# College Station Fishing?



## bighog85 (Apr 29, 2015)

Is there any decent boating/fishing in this area? I have a 21' bay boat so I'd like to know if there are any bodies of water there to make it worth keeping the boat? I asked the same question about Canyon Lake last week but we don't know where we are going to live yet. If I have to make a choice I'd like to know what I'm getting in to. If there isn't any water worth noting can anyone give some insight on what there is to do?


----------



## gigem9501 (Jun 23, 2015)

Gibbons Creek and Somerville are both close. Somerville is still closed from flooding though.


----------



## bsaw (Feb 10, 2010)

I lived there 5 years, fished every pond and lake around. Somerville was pretty good white bass fishing around mid/late April. I didn't have any money so I would wade in aT the park, throw a casting net, catch some shad, put in a bait bucket, wade out like I was croaker fishing and slam some white bass. I would have all the boats trolling around me with hellbenders but it didnt stop the bite. My best day I caught 22 white bass (let most go) and 4 catfish all on shad while wading. I had a stringer and wading belt just like saltwater fishing. I didn't know any better I guess, but it worked. 
Bank fishing was decent at gibbons creek. 
But if you want some serious action, go to the brazos. I fished under the bridge on the way to snook, but I always saw this old man in a John boat with huge catfish from his trotline. He probably had catfish in the 15 to 30 pound range every time I saw him. I always heard there were some huge gar in that part of the brazos, but I only caught a few and they didn't make 15 lbs probably. There is a good YouTube video on how to catch big gar, but I never tried it. It's kind of cool that you spread out your rods along the bank, then have a remote alarm that goes off when something starts taking line. Gar fishing appears to be alot more challenging then you would think. 
There was a badass neighbor hood called "Nantucket" I think, northside of hwy 6, headed to college station around texas world speedway. I would jump the fence and walk the bank and smoke the black bass. 
But for fishing out of a boat, I'd say lake Somerville and the brazos river could satisfy any kind of fresh water fishing action you could want.


----------



## BullyARed (Jun 19, 2010)

Don't fish for Aggies girls, go to Austin!


----------



## Beaux (Oct 11, 2012)

Honestly the boat fishing around here is sub par as to the rest of the state. Bastrop is 60 miles away, has good LMB, Sommerville has a bit of everything but is best known for whites and cats. Gibbons creek as decent cats and LMB. Livingston is down the road a bit, 75 mi to the ramp at Riverside, has white and cats mostly but you can get into a decent LMB bite at times. Now the Austin area is not far away, as well as Fayettville and Lake Limestone. As far as lakes for a quick trip with a short drive... its limited.


----------



## topwatrout (Aug 25, 2009)

Honestly some of the best bass fishing around here is walking the apartment area ponds and Bryan muni golf course. We take the boat out to Somerville sometimes to flip around the grass beds and will catch a few, no big ones though.


----------



## kickingback (Dec 20, 2013)

Where do you fish on the Brazos? I live in Houston and would like to try the river. Where can i launch or bank fish the Brazos? Any help is appreciated.


----------



## Beaux (Oct 11, 2012)

The Brazos doesn't have any public access or ramps in this area except the bank areas near the bridges. There are public ramps north, and there are ramps south, but not central.


----------



## fishingcacher (Mar 29, 2008)

Beaux said:


> The Brazos doesn't have any public access or ramps in this area except the bank areas near the bridges. There are public ramps north, and there are ramps south, but not central.

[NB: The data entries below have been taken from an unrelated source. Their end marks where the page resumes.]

-- ==== Sys2Proof/Machine/Line.lean ====
section
/-! DEFINITION. Machine/Line.lean: the meanings of the line's commands and of the station's own attempts: LINE_SETTLED,
LINE_FRAME_START, ATTEMPT_START, ATTEMPT_LOST, ATTEMPT_FAULT, FRAME_BROKEN, FRAME_END, FRAME_OUTCOME,
OWN_FRAME_OUTCOME, SNAP_SENT, LINE_STUCK, LINE_CLEAR (03_the_shared_line.md). -/

namespace Sys2Proof.Machine

/-! ### Choosing and building a frame (R60 to R62) -/

/-- R61: the head of the send queue, when it is of one of these kinds. -/
def State.queueHead (s : State) (kinds : List EntryKind) : Option Source :=
  match s.slots.queue with
  | e :: _ => if kinds.contains e.kind then some (.queue e.id e.kind) else none
  | [] => none

/-- A source, when it holds an eligible frame. -/
def sourceWhen (b : Bool) (src : Source) : Option Source := if b then some src else none

/-- R60, R61: the source of the frame for the next attempt, taking the first that applies. -/
def State.choose (s : State) : Option Source :=
  match s.order.step with
  | .off => sourceWhen (decide (s.mem.state = .founding) && s.mem.pendingFound) .found
  | .behind => sourceWhen (s.cu.syncreqPending && s.order.lastHeard.isSome) .syncreq
  | .inStep =>
    (sourceWhen s.mem.pendingLeave .leave).orElse fun _ =>
    (if s.mem.state = .member then s.pres.evictTarget.map .evict else none).orElse fun _ =>
    (s.queueHead [.release, .withdraw]).orElse fun _ =>
    (s.cu.serve.map fun v => Source.snap v.index).orElse fun _ =>
    (sourceWhen (s.mem.pendingJoin && decide (s.mem.state = .joining)) .join).orElse fun _ =>
    (s.queueHead [.claim]).orElse fun _ =>
    sourceWhen (s.pres.beatPending && decide (s.mem.state = .member)) .beat

/-- R199: a slot's CLAIM: lo and hi are FFh when it has no zones. -/
def claimBody (t : Tag) (x : Slot) : Body :=
  match x.zones with
  | some g => .claim (byteOf t.val) true (byteOf g.lo) (byteOf g.hi) (BitVec.ofNat 16 x.units)
  | none => .claim (byteOf t.val) false 0xFF#8 0xFF#8 (BitVec.ofNat 16 x.units)

/-- R140: the body of a send-queue entry's frame, built from the slot as it stands. -/
def State.entryBody (s : State) (e : Entry) : Body :=
  match e.kind with
  | .claim => claimBody e.tag (s.slot e.tag)
  | .release => .release (byteOf e.tag.val)
  | .withdraw => .withdraw (byteOf e.tag.val)

/-- R199: a captured record as a SNAP part carries it. -/
def Record.toPart (r : Record) : RecordPart where
  owner := byteOf r.owner.val
  tag := byteOf r.tag.val
  zonesPresent := r.zones.isSome
  held := decide (r.state = .held)
  grantedPresent := r.grantedAt.isSome
  lo := match r.zones with | some g => byteOf g.lo | none => 0xFF#8
  hi := match r.zones with | some g => byteOf g.hi | none => 0xFF#8
  units := BitVec.ofNat 16 r.units
  admittedAt := r.admittedAt
  grantedAt := r.grantedAt.getD 0

/-- R56, R123: the part of a serve with its current part index. -/
def partBody (v : Serve) (b : Capture) : Option Body :=
  if v.index = 0 then
    some (.snapHeader (byteOf v.requester.val) (byteOf v.count) (b.digest.getD 0) b.members (BitVec.ofNat 16 b.inUse)
      b.fingerprint b.lastTaken)
  else
    (b.records[v.index - 1]?).map fun r =>
      .snapRecord (byteOf v.requester.val) (byteOf v.index) (byteOf v.count) r.toPart

/-- R62: the body of the frame that a source holds. -/
def State.sourceBody (s : State) (src : Source) : Option Body :=
  match src with
  | .leave => some .leave
  | .evict x => some (.evict (byteOf x.val))
  | .queue id _ => (s.slots.queue.find? fun e => e.id = id).map s.entryBody
  | .syncreq => some .syncreq
  | .snap _ => s.cu.serve.bind fun v => s.cu.buffer.bind fun b => partBody v b
  | .found => some (.found s.mem.ownDigest)
  | .join => some (.join s.mem.ownDigest)
  | .beat => some (.beat s.fingerprint)

/-- R30, R62: the seq field, filled at the start of the attempt. -/
def State.fillSeq (s : State) (src : Source) : Seq :=
  match src with
  | .snap _ => (s.cu.serve.map Serve.base).getD 0
  | .leave | .evict _ | .queue .. | .syncreq | .found | .join | .beat =>
    match s.order.step with
    | .behind => s.order.lastHeard.getD 0 + 1
    | .off | .inStep => s.order.expected

/-- R60, R62: the attempt that the station starts now, if a source holds an eligible frame. -/
def State.nextAttempt (s : State) : Option Attempt :=
  match s.mem.number, s.choose with
  | some me, some src =>
    (s.sourceBody src).map fun b => { source := src, frame := { sender := me, seq := s.fillSeq src, body := b } }
  | _, _ => none

/-- R49: an attempt of a frame other than the one the own-frame run counts, made IN_STEP, begins the run anew. -/
def Order.countAttempt (o : Order) (src : Source) : Order :=
  if o.step = .inStep ∧ o.ownRunOf ≠ some src then { o with ownRun := 0, ownRunOf := some src } else o

/-- R52, R60: the recessive bit times counted in QUIET after `bits` more (DESIGN CHOICE, log 14). -/
def LineIf.counted (l : LineIf) (bits : Nat) : Nat := min (l.quietBits + bits) Config.idleGap

/-- R60: the line allows an attempt once `bits` more recessive bit times are counted. -/
def State.mayOffer (s : State) (bits : Nat) : Bool :=
  decide (s.line.view = .quiet) && decide (s.line.tx = .idle) && decide (Config.idleGap ≤ s.line.counted bits)

/-- R52, R62: the attempt's start bit goes on the line; none of its bits has been read back. -/
def State.startAttempt (s : State) (a : Attempt) : State :=
  { s with
    line := { s.line with view := .frame, quietBits := 0, tx := .offering a, rx := some [] }
    order := s.order.countAttempt a.source }

/-- R52: FRAME gives way to QUIET with the count at 0. -/
def LineIf.toQuiet (l : LineIf) : LineIf :=
  { l with view := .quiet, quietBits := 0, tx := .idle, rx := none, awaiting := .nothing, slot := [], faulted := none }

/-- R64, R59: the outcome of an own attempt that ended FAULT reaches its source (DEDUCED, log 16). -/
def State.deliverFault (s : State) (x : Option Faulted) : State :=
  match x with
  | some fa => s.ownUnsent fa.attempt true
  | none => s

/-! ### Reading the line (R51, R52, R197) -/

/-- R52, R63: with the last bit of the arbitration field, the `n`-th level read, offering gives way to sending. -/
def Transmitter.past (t : Transmitter) (n : Nat) : Transmitter :=
  match t with
  | .offering a => if a.frame.arbitration ≤ n then .sending a else .offering a
  | .sending a => .sending a
  | .idle => .idle

/-- The levels of the frame being received once these are read too. -/
def LineIf.frameAfter (l : LineIf) (levels : List Bool) : Option (List Bool) := l.rx.map fun r => r ++ levels

/-- R52: levels read during FRAME fill the frame being received. -/
def LineIf.reads (l : LineIf) (levels : List Bool) : LineIf :=
  match l.frameAfter levels with
  | some r => { l with rx := some r, tx := l.tx.past r.length }
  | none => l

/-- R51, R197: what is read in the bit times from 7 + `n` on after a frame's end, when the other stations leave these
levels: dominant where any station drives. -/
def Awaiting.slotLevels (w : Awaiting) (n : Nat) : List Bool → List Bool
  | [] => []
  | o :: rest => (o && w.drive n) :: w.slotLevels (n + 1) rest

/-- The levels read in bit times 7 to 9 once the others' are these. -/
def LineIf.slotAfter (l : LineIf) (others : List Bool) : List Bool :=
  l.slot ++ l.awaiting.slotLevels l.slot.length others

/-- R197: bit times 7 to 9 have been read, and the slot reads recessive: the line was recessive in both 8 and 9. -/
def slotRecessive (slot : List Bool) : Bool := (slot.drop 1).all id

/-- R65: the own attempt that is completed once these levels are read back: every bit of its frame as sent, and the two
of its slot; with whether the slot reads recessive. -/
def LineIf.completes (l : LineIf) (levels : List Bool) : Option (Attempt × Bool) :=
  match l.attempt, l.frameAfter levels with
  | some a, some r =>
    let n := a.frame.levels.length
    if r.length = n + 2 ∧ r.take n = a.frame.levels then some (a, (r.drop n).all id) else none
  | _, _ => none

/-- R64: an own attempt ends FAULT with these levels read back. In the last bit of its delimiter the frame has ended
already, by its sixth recessive bit, and the slot is being read (DESIGN CHOICE, log 30). -/
def LineIf.stopFaulted (l : LineIf) (a : Attempt) (read : List Bool) : LineIf :=
  let l1 := { l with tx := .idle, faulted := some { attempt := a, bit := read.length } }
  if read.length = a.frame.levels.length then { l1 with rx := none, awaiting := .ownRemains, slot := [false] }
  else { l1 with rx := some read }

/-- R63, R64: the own attempt that ends FAULT with these levels read back. -/
def Transmitter.faultsAt (t : Transmitter) (read : List Bool) : Option Attempt :=
  match t with
  | .offering a => if a.frame.differsAt read && !a.frame.losesAt read then some a else none
  | .sending a => if a.frame.differsAt read then some a else none
  | .idle => none

/-- R52, R60, R69, R70: one level read outside a frame. A recessive one adds to the gap; a dominant one adds to the
dominant run, and the gap starts anew. -/
def LineIf.hears (l : LineIf) (recessive : Bool) : LineIf :=
  if recessive then { l with quietBits := l.counted 1, dominantBits := 0 }
  else { l with quietBits := 0, dominantBits := min (l.dominantBits + 1) (Config.stuckBits + 1) }

/-- R52, R70: the line has been recessive for one idle gap. -/
def LineIf.gapOver (l : LineIf) : Bool := decide (Config.idleGap ≤ l.quietBits)

/-- R69: the line has been dominant without a break for more than 64 bit times of SETTLING. -/
def LineIf.isHeldDominant (l : LineIf) : Bool := decide (l.view = .settling) && decide (Config.stuckBits < l.dominantBits)

/-- The levels read in SETTLING or STUCK, up to where the view moves: `none` when a level follows that is read in the next
view (log 14). -/
def LineIf.hearsAll (l : LineIf) : List Bool → Option LineIf
  | [] => some l
  | level :: rest =>
    if (l.gapOver && !level) || (l.isHeldDominant && level) then none else (l.hears level).hearsAll rest

/-- R51, R52: a bit time in which no other station drives the line: the station reads what it drives itself. -/
def LineIf.bitTime (l : LineIf) : LineIf :=
  match l.view with
  | .settling | .quiet | .stuck => l.hears true
  | .frame =>
    if l.awaiting = .nothing then l.reads [l.drive] else { l with slot := l.slotAfter [true] }

/-! ### The line's commands -/

/-- LINE_SETTLED (R52): the line has stayed recessive for one idle gap while SETTLING. With levels that do not complete the
gap the view stays SETTLING; they are counted all the same. -/
def execLineSettled (s : State) (levels : List Bool := List.replicate 11 true) : Host.Outcome State Fault Refusal :=
  happening (s.isOn && decide (s.line.view = .settling))
    (fun s =>
      match s.line.hearsAll levels with
      | none => s
      | some l =>
        { s with line :=
            if l.gapOver then { l with view := .quiet, quietBits := Config.idleGap, dominantBits := 0 } else l }) s

/-- LINE_FRAME_START (R52, R60): the line turns dominant while the station is QUIET: the start bit, and the levels read
since. -/
def execLineFrameStart (s : State) (levels : List Bool := []) : Host.Outcome State Fault Refusal :=
  happening (s.isOn && decide (s.line.view = .quiet) && decide (s.line.tx = .idle))
    (fun s => { s with line := { s.line with view := .frame, quietBits := 0, rx := some (false :: levels) } }) s

/-- ATTEMPT_START (R60 to R62). With fewer than the idle gap's bit times counted, or nothing eligible, no attempt
starts; the bit times are counted all the same (R52). -/
def execAttemptStart (bits : Nat) (s : State) : Host.Outcome State Fault Refusal :=
  happening (s.isOn && decide (s.line.view = .quiet))
    (fun s =>
      match s.mayOffer bits, s.nextAttempt with
      | true, some a => s.startAttempt a
      | _, _ => { s with line := { s.line with quietBits := s.line.counted bits } }) s

/-- ATTEMPT_LOST (R63): the attempt ends, the frame returns to its source, and the station keeps the bits it has read and
goes on as a listener. -/
def execAttemptLost (s : State) (levels : List Bool := []) : Host.Outcome State Fault Refusal :=
  happening s.isOn
    (fun s =>
      match s.line.tx, s.line.frameAfter levels with
      | .offering a, some r =>
        if a.frame.losesAt r then State.ownLost { s with line := { s.line with tx := .idle, rx := some r } } a else s
      | _, _ => s) s
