/-- STATUS_READ and NOP: the status byte is shown, COLLIDED clears when that byte had it, and nothing else happens. The
transaction that a reset found under way is never taken, and only ends. That a second byte cut short leaves a status
read is DEDUCED (log 25). -/
def Obligations.StatusReadAndNopShowOnly : Prop :=
  ∀ (s : State) (first : Byte) (cut : Bool), s.power = .on →
    (∀ status resp, s.port.spi = .opened status resp →
      exec (.statusRead first cut) s = .next { s with port := { s.port with
        spi := .ready, sdo := [status], collided := s.port.collided && !status.getLsbD 5 } } ∧
      exec .nop s = .next { s with port := { s.port with
        spi := .ready, sdo := [status, 0x00#8], collided := s.port.collided && !status.getLsbD 5 } } ∧
      exec (.transactionTake [] cut) s = .next { s with port := { s.port with spi := .ready, sdo := [] } }) ∧
    (s.port.spi = .waitHigh →
      exec (.statusRead first cut) s = .next { s with port := { s.port with spi := .ready } } ∧
      exec .nop s = .next { s with port := { s.port with spi := .ready } })

/-- FETCH: the window shows the response as it stood at the fall of SSN, padded with 00h, and a window at least as long
as that response releases it. Byte 1 is a free value (log 6), and the statement says nothing of it. -/
def Obligations.FetchShowsAndReleasesTheResponse : Prop :=
  ∀ (s : State) (status : Byte) (resp : Option (List Byte)) (window : List Byte),
    s.power = .on → s.port.spi = .opened status resp → window.length ≤ 255 →
    ∃ t, exec (.fetch window) s = .next t ∧
      t = { s with
            port := { s.port with
              spi := .ready, sdo := t.port.sdo, response := t.port.response
              collided := s.port.collided && !status.getLsbD 5 }
            freeCount := t.freeCount } ∧
      t.port.sdo.length = window.length + 2 ∧ t.port.sdo[0]? = some status ∧
      (∀ i, i < window.length → t.port.sdo[i + 2]? = some (((resp.getD [])[i]?).getD 0x00#8)) ∧
      (∀ r, resp = some r → r.length ≤ window.length → t.port.response = none) ∧
      (∀ r, resp = some r → window.length < r.length → t.port.response = s.port.response) ∧
      (resp = none → t.port.response = s.port.response)

/-- The bytes of every request command are a well-formed transaction whose processing is that command. -/
def Obligations.RequestBytesReadBack : Prop :=
  ∀ (c : Instr) (r : Request), requestOf c = some r → c.wellFormed = true →
    commandOf r = c ∧ transactionWellFormed (r.code :: byteOf r.body.length :: r.body) false = true

/-! ### Requests -/

/-- A request answered with anything but OK leaves every block as it was, but for the host-check timer and the port's
buffers. -/
def Obligations.RefusedRequestsChangeNothing : Prop :=
  ∀ (c : Instr) (s t : State) (r : Request) (k : Byte), s.asksFor c r → exec c s = .next t →
    t.port.response = some [0x03#8, r.code, k] → k ≠ 0x00#8 →
    t = { s with
          slots := { s.slots with hostCheck := t.slots.hostCheck }
          port := { s.port with request := none, response := t.port.response } }

/-- Each request that is processed restarts a running or expired host-check timer with the full period, whatever the
answer. RESTART stops it, UNKNOWN leaves it, and an accepted START starts it when the period is not 0. -/
def Obligations.RequestsRestartTheHostCheck : Prop :=
  ∀ (c : Instr) (s t : State) (r : Request), s.asksFor c r → exec c s = .next t →
    (c = .restart → t.slots.hostCheck = .stopped) ∧
    (∀ k, c = .unknown k → t.slots.hostCheck = s.slots.hostCheck) ∧
    (c = .start → t.port.response = some [0x03#8, 0x11#8, 0x00#8] → s.cfg.hostCheckPeriod ≠ 0 →
      t.slots.hostCheck = .running s.cfg.hostCheckPeriod) ∧
    (c ≠ .restart → (∀ k, c ≠ .unknown k) →
      (c = .start → t.port.response ≠ some [0x03#8, 0x11#8, 0x00#8] ∨ s.cfg.hostCheckPeriod = 0) →
      (s.slots.hostCheck = .stopped → t.slots.hostCheck = .stopped) ∧
      (s.slots.hostCheck ≠ .stopped → t.slots.hostCheck = .running t.cfg.hostCheckPeriod))

/-- SETUP passes exactly when every field is in the range of R180 and every zone line passes R163 against the zone count
of the same SETUP. Accepted in IDLE: every field is replaced, the own digest recomputed, the zone lines reconfigured, the idle
timer given the new timeout. Refused with STATE when locked or outside IDLE, and with BAD_ARG when a field fails. That
an OFF line's polarity byte too is 00h or 01h is DEDUCED (log 10). -/
def Obligations.SetupReplacesTheConfiguration : Prop :=
  (∀ b : SetupBody, setupOk b = true ↔
    (1 ≤ b.zoneCount.toNat ∧ b.zoneCount.toNat ≤ 32) ∧ b.poolCapacity.toNat ≤ 1023 ∧
    (10 ≤ b.beatInterval.toNat ∧ b.beatInterval.toNat ≤ 1000) ∧
    (2 ≤ b.absenceLimit.toNat ∧ b.absenceLimit.toNat ≤ 15) ∧
    (b.hostCheckPeriod.toNat = 0 ∨ 10 ≤ b.hostCheckPeriod.toNat ∧ b.hostCheckPeriod.toNat ≤ 10000) ∧
    (1 ≤ b.triggerLevel.toNat ∧ b.triggerLevel.toNat ≤ 32) ∧
    ∀ l : LineNo, (b.lines[l]).mode.toNat ≤ 3 ∧ (b.lines[l]).polarity.toNat ≤ 1 ∧
      ((b.lines[l]).mode.toNat = 1 ∨ (b.lines[l]).mode.toNat = 3 → (b.lines[l]).zone.toNat < b.zoneCount.toNat)) ∧
  ∀ (s : State) (r : Request) (b : SetupBody), s.asksFor (.setup b) r →
    (s.mem.locked = true ∨ s.mem.state ≠ .idle →
      exec (.setup b) s = .next (s.answeredWith [0x03#8, 0x10#8, 0x02#8])) ∧
    (s.mem.locked = false → s.mem.state = .idle → setupOk b = false →
      exec (.setup b) s = .next (s.answeredWith [0x03#8, 0x10#8, 0x01#8])) ∧
    (s.mem.locked = false → s.mem.state = .idle → setupOk b = true →
      ∃ t, exec (.setup b) s = .next t ∧
        t = State.answeredWith
          { s with
            cfg := t.cfg
            mem := { s.mem with ownDigest := digestOf b.zoneCount.toNat b.poolCapacity.toNat b.beatInterval.toNat b.absenceLimit.toNat }
            zl := { s.zl with settled := t.zl.settled, qual := t.zl.qual }
            port := { s.port with idleTimer := t.port.idleTimer } }
          [0x03#8, 0x10#8, 0x00#8] ∧
        t.cfg.zoneCount = b.zoneCount.toNat ∧ t.cfg.poolCapacity = b.poolCapacity.toNat ∧
        t.cfg.beatInterval = b.beatInterval.toNat ∧ t.cfg.absenceLimit = b.absenceLimit.toNat ∧
        t.cfg.hostCheckPeriod = b.hostCheckPeriod.toNat ∧ t.cfg.triggerLevel = b.triggerLevel.toNat ∧
        t.cfg.idleTimeout = b.idleTimeout.toNat ∧
        (∀ l : LineNo,
          ((b.lines[l]).mode = 0x00#8 → (t.cfg.lines[l]).mode = .off) ∧
          ((b.lines[l]).mode = 0x01#8 → (t.cfg.lines[l]).mode = .grantOut) ∧
          ((b.lines[l]).mode = 0x02#8 → (t.cfg.lines[l]).mode = .memberOut) ∧
          ((b.lines[l]).mode = 0x03#8 → (t.cfg.lines[l]).mode = .releaseIn) ∧
          ((b.lines[l]).mode = 0x01#8 ∨ (b.lines[l]).mode = 0x03#8 → (t.cfg.lines[l]).zone = (b.lines[l]).zone.toNat) ∧
          ((b.lines[l]).mode ≠ 0x00#8 → ((t.cfg.lines[l]).polarity = .low ↔ (b.lines[l]).polarity = 0x01#8)) ∧
          (t.cfg.lines[l] = s.cfg.lines[l] → t.zl.settled[l] = s.zl.settled[l] ∧ t.zl.qual[l] = s.zl.qual[l]) ∧
          (t.cfg.lines[l] ≠ s.cfg.lines[l] → (t.cfg.lines[l]).mode = .releaseIn →
            t.zl.settled[l] = s.zl.pinIn[l]) ∧
          (t.cfg.lines[l] ≠ s.cfg.lines[l] → t.zl.qual[l] = .stopped)) ∧
        (b.idleTimeout = 0x00#8 → t.port.idleTimer = .stopped) ∧
        (b.idleTimeout ≠ 0x00#8 → s.port.events ≠ [] → s.port.idleFlag = false →
          t.port.idleTimer = .running b.idleTimeout.toNat) ∧
        (b.idleTimeout ≠ 0x00#8 → s.port.events = [] ∨ s.port.idleFlag = true →
          t.port.idleTimer = s.port.idleTimer))

/-- START accepted in IDLE without a strap fault: the configuration is locked and the station listens for one absence
time. Refused with STATE otherwise. -/
def Obligations.StartLocksAndListens : Prop :=
  ∀ (s : State) (r : Request), s.asksFor .start r →
    (s.mem.state ≠ .idle ∨ s.mem.strapFault = true →
      exec .start s = .next (s.answeredWith [0x03#8, 0x11#8, 0x02#8])) ∧
    (s.mem.state = .idle → s.mem.strapFault = false →
      ∃ t, exec .start s = .next t ∧ t.mem.state = .listening ∧ t.mem.locked = true ∧
        t.mem.listen = .running (s.cfg.absenceLimit * s.cfg.beatInterval) ∧
        t.order.step = .off ∧ t.order.expected = 0 ∧ t.order.lastHeard = none ∧ t.table = Table.empty ∧
        t.roster = Roster.empty ∧ t.pres = Presence.stopped ∧ t.cu = CatchUp.idle ∧
        t.port.events = (s.port.append s.cfg.idleTimeout
          { kind := .stationState, state := some .listening, cause := some (.cause .start) }).events ∧
        t.port.response = some [0x03#8, 0x11#8, 0x00#8] ∧ t.port.request = none ∧
        t.mem.number = s.mem.number ∧ t.mem.ownDigest = s.mem.ownDigest ∧ t.cfg = s.cfg ∧ t.line = s.line ∧
        t.slots.slots = s.slots.slots ∧ t.slots.queue = s.slots.queue ∧ t.zl = s.zl ∧
        t.port.counters = s.port.counters)

/-- RESTART: every block at its RESTART values; configuration, straps, own digest, counters and the transaction under way
stay, the configuration is unlocked, release inputs take the pin level, and OK waits. -/
def Obligations.RestartIsASoftReset : Prop :=
  ∀ (s : State) (r : Request), s.asksFor .restart r →
    ∃ t, exec .restart s = .next t ∧
      t = { State.reset with
            power := s.power, cfg := s.cfg
            mem := { State.reset.mem with
              number := s.mem.number, rate := s.mem.rate, strapFault := s.mem.strapFault
              ownDigest := s.mem.ownDigest }
            zl := { State.reset.zl with settled := t.zl.settled, pinIn := s.zl.pinIn }
            port := { State.reset.port with
              response := some [0x03#8, 0x12#8, 0x00#8], counters := s.port.counters, spi := s.port.spi
              sdo := s.port.sdo }
            freeCount := s.freeCount, pending := s.pending } ∧
      ∀ l : LineNo, (s.cfg.lines[l]).mode = .releaseIn → t.zl.settled[l] = s.zl.pinIn[l]

/-- ASK: refused with STATE outside MEMBER, with BAD_ARG when the range, the units or both fail, with NO_SLOT when every
slot is taken or has a purged entry; otherwise it opens the lowest open slot and queues its CLAIM. -/
def Obligations.AskOpensTheLowestSlot : Prop :=
  ∀ (s : State) (r : Request) (flags lo hi : Byte) (units hold : Half), s.asksFor (.ask flags lo hi units hold) r →
    let zones : Option Range := if flags.getLsbD 0 then some { lo := lo.toNat, hi := hi.toNat } else none
    let inRange : Prop := (flags.getLsbD 0 = true → lo.toNat ≤ hi.toNat ∧ hi.toNat < s.cfg.zoneCount) ∧
      units.toNat ≤ s.cfg.poolCapacity ∧ (flags.getLsbD 0 = true ∨ 0 < units.toNat)
    let isOpen (t : Tag) : Prop := (s.slots.slots[t]).state = .free ∧ ∀ e ∈ s.slots.queue, e.tag ≠ t
    (s.mem.state ≠ .member →
      exec (.ask flags lo hi units hold) s = .next (s.answeredWith [0x03#8, 0x20#8, 0x02#8])) ∧
    (s.mem.state = .member → ¬ inRange →
      exec (.ask flags lo hi units hold) s = .next (s.answeredWith [0x03#8, 0x20#8, 0x01#8])) ∧
    (s.mem.state = .member → inRange → (∀ t, ¬ isOpen t) →
      exec (.ask flags lo hi units hold) s = .next (s.answeredWith [0x03#8, 0x20#8, 0x03#8])) ∧
    (s.mem.state = .member → inRange → ∀ t, isOpen t → (∀ u, isOpen u → t ≤ u) →
      exec (.ask flags lo hi units hold) s = .next (State.answeredWith
        { s with slots := { s.slots with
            slots := s.slots.slots.set t
              { state := .pending, zones := zones, units := units.toNat, holdLimit := hold.toNat, admittedAt := none
                grantedAt := none, mark := .none, cause := none, holdTimer := .stopped }
            queue := s.slots.queue ++ [{ id := s.slots.nextId, kind := .claim, tag := t, purged := false }]
            nextId := s.slots.nextId + 1 } }
        [0x04#8, 0x20#8, 0x00#8, byteOf t.val]))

Not true. There is a canoe and boat launch under the bridge turnaround as you are heading south just past University avenue in Sugar Land. The water is down to 20 ft now. I will try to do a drive by to see if it is messed up as it was underwater during all the massive rains.


----------



## Beaux (Oct 11, 2012)

fishingcacher said:


> Not true. There is a canoe and boat launch under the bridge turnaround as you are heading south just past University avenue in Sugar Land. The water is down to 20 ft now. I will try to do a drive by to see if it is messed up as it was underwater during all the massive rains.


I don't mean to so like an A**, but Sugarland is South of Central Texas...... Which would mean.... There are no public ramps in Central Texas, specifically the Bryan/College Station area or the Brazos Valley. There are ramps in the Waco area, and there are ramps further South, but not here.


----------



## kickingback (Dec 20, 2013)

OK, I live in NW houston so I can make the Sugarland ramp sometime no problem. So where under the bridges do you fish? Are the bridges near college station or elsewhere? I would like to take my son fishing for some river crappie. Any help is appreciated.


----------



## Sgrem (Oct 5, 2005)

Lake Houston or Conroe or Livingston would be a much better destination for crappie. Not much different of a drive from NW Houston....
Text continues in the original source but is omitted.